タンザニアの村々を回り、困っていることを聞き出して問題解決を図った。マイクロクレジットなども立ち上げた。
村を豊かにしていくことが、チンパンジーの捕獲を抑制し、保護につながる。
●子孫からの借り物(p143)
「『地球は祖先から受け継いだものではなく、子孫から借りているものだ』という有名な言葉がある。だけど、わたしたちは子孫から借りてなんかいない、奪ったのよ。借りれば返す、それが当たり前。なのに、長い長い年月にわたって彼らの未来を奪いつづけ、積もり積もって、今や許容範囲をはるかに超えてしまった」
●ルーツ&シューツ(p144)
根っこと新芽。1991年、ジェーンが始めた若者のためのプログラム。世界中で、気候変動や環境破壊に立ち向かうためのプロジェクトを、子供たち、若者たちが自主的に考えて実行する。この運動が世界中に広がっている。幼稚園から大学まで、68か国数十万人のメンバーが活動。
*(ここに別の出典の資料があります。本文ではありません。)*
-- ==== Sys2Proof/Machine/Mss.lean ====
section
/-! DEFINITION. The management subsystem (R390-R411, R424-R427): restart, image update, sensors, effecters, margining runs, MCTP. -/
namespace Sys2Proof.Machine

/-! ## Answers -/

namespace State

/-- A PLDM completion code. -/
def answer (s : State) (code : Int) : State := s.emit (.pldm 3 [code])

end State

/-- PLDM and DSP0267 completion codes. -/
def pldmOk : Int := 0x00
def pldmError : Int := 0x01
def pldmInvalidData : Int := 0x02
def pldmNotReady : Int := 0x04
def pldmInvalidSensor : Int := 0x80
def fwNotInUpdate : Int := 0x80
def fwInUpdate : Int := 0x81
def fwWrongState : Int := 0x84

/-- The test situation ends when neither a test run nor a PLDM request stands (R384). -/
def State.endTestHold (s : State) : State := if s.mss.margin.isSome || s.pwr.pedalReq then s else s.pedalEnd pedalOnTest

/-! ## Restart (R391) -/

/-- What a restart from ROM loses: log entries in SRAM, messages, the update and the test run in progress. -/
def State.restartMss (s : State) : State :=
  { s with
    bar := { s.bar with busy := false, outQueue := [] }
    mss := { s.mss with logQ := [], inbox := [], upd := .idle, updLen := 0, margin := none, eid := 0, bootCount := (s.mss.bootCount + 1) % 2 ^ 16 } }

/-- 24 hours in 10 ns units. -/
def dayUnits : Nat := 8640000000000

/-- The firmware comes again from the bank selected at the last boot, its CRCs and signature checked as at boot: what fails is logged, and
leaves no valid bank to run from (R400). Before a boot the MSS runs from ROM. -/
def State.reloadFw (s : State) : State :=
  if !s.mod.mainOn then s
  else match s.failedChecks s.mod.bank 1 4 with
    | [] => s
    | cs => (s.logChecks s.mod.bank cs).failModule

/-- The lockstep processors disagree: restart, firmware reloaded, log entry; a second time within 24 hours the module has failed. -/
def mssRestart (s : State) : State :=
  let again := s.mss.restart.any (fun t => decide (s.now < t + dayUnits))
  let s := (if s.mss.margin.isSome then s.restartMss.endTestHold else s.restartMss).logAt 0 7 0 0 5 0
  let s := { s with mss := { s.mss with restart := some s.now } }
  if again then s.failModule else s.reloadFw

/-- MSS_RESTART (R391). -/
def execMssRestart (s : State) : Host.Outcome State Fault Refusal := done s (onMss mssRestart s)

/-! ## Image update (R401) -/

def State.setUpd (s : State) (u : UpdStage) : State := { s with mss := { s.mss with upd := u } }

/-- The inactive bank. -/
def State.otherBank (s : State) : Bool := !s.mod.bank

/-- Identifier of the one component (R401). -/
def fwComponent : Nat := 0x0001

/-- RequestFirmwareData: the update agent is asked for the component from the first byte not yet written on. -/
def State.askFirmware (s : State) : State := s.emit (.pldm 5 [fwComponent, s.mss.updLen])

def requestUpdate (s : State) : State :=
  if s.mod.st = MState.boot then s.answer pldmNotReady
  else if s.mss.upd ≠ .idle then s.answer fwInUpdate
  else
    let s := s.flashErase (bankBase s.otherBank) bankSize
    (({ s with mss := { s.mss with upd := .writing, updLen := 0 } }).answer pldmOk).askFirmware

/-- REQUEST_UPDATE (R401 steps 1 and 2). -/
def execRequestUpdate (s : State) : Host.Outcome State Fault Refusal := done s (onMss requestUpdate s)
タンザニアの八つの高校に通う12人の生徒が、ダルエスサラームのジェーンの自宅に訪ねてきたことがきっかけで始まった。
【ツッコミ処】
・ウイスキー(p82)
「理性と感情」に関する抜き書きで示したとおり、四つの大きな問題の一つとしてジェーンは「富裕層の生活スタイルの見直し」について言及している。これには全く同意見なのだが……。
しかしながらジェシーは、ウイスキーが大好物で、ときおりウイスキーをたしなみながらインタビューを受けていたようだ。ウイスキーの原料となる麦がもし貧困層の食料に回せるのなら、一つ目の問題の「貧困の軽減」にもつながるはずだが、その点はどう考えているのだろうか。たぶん、ここも私と同じ考えだろうが……。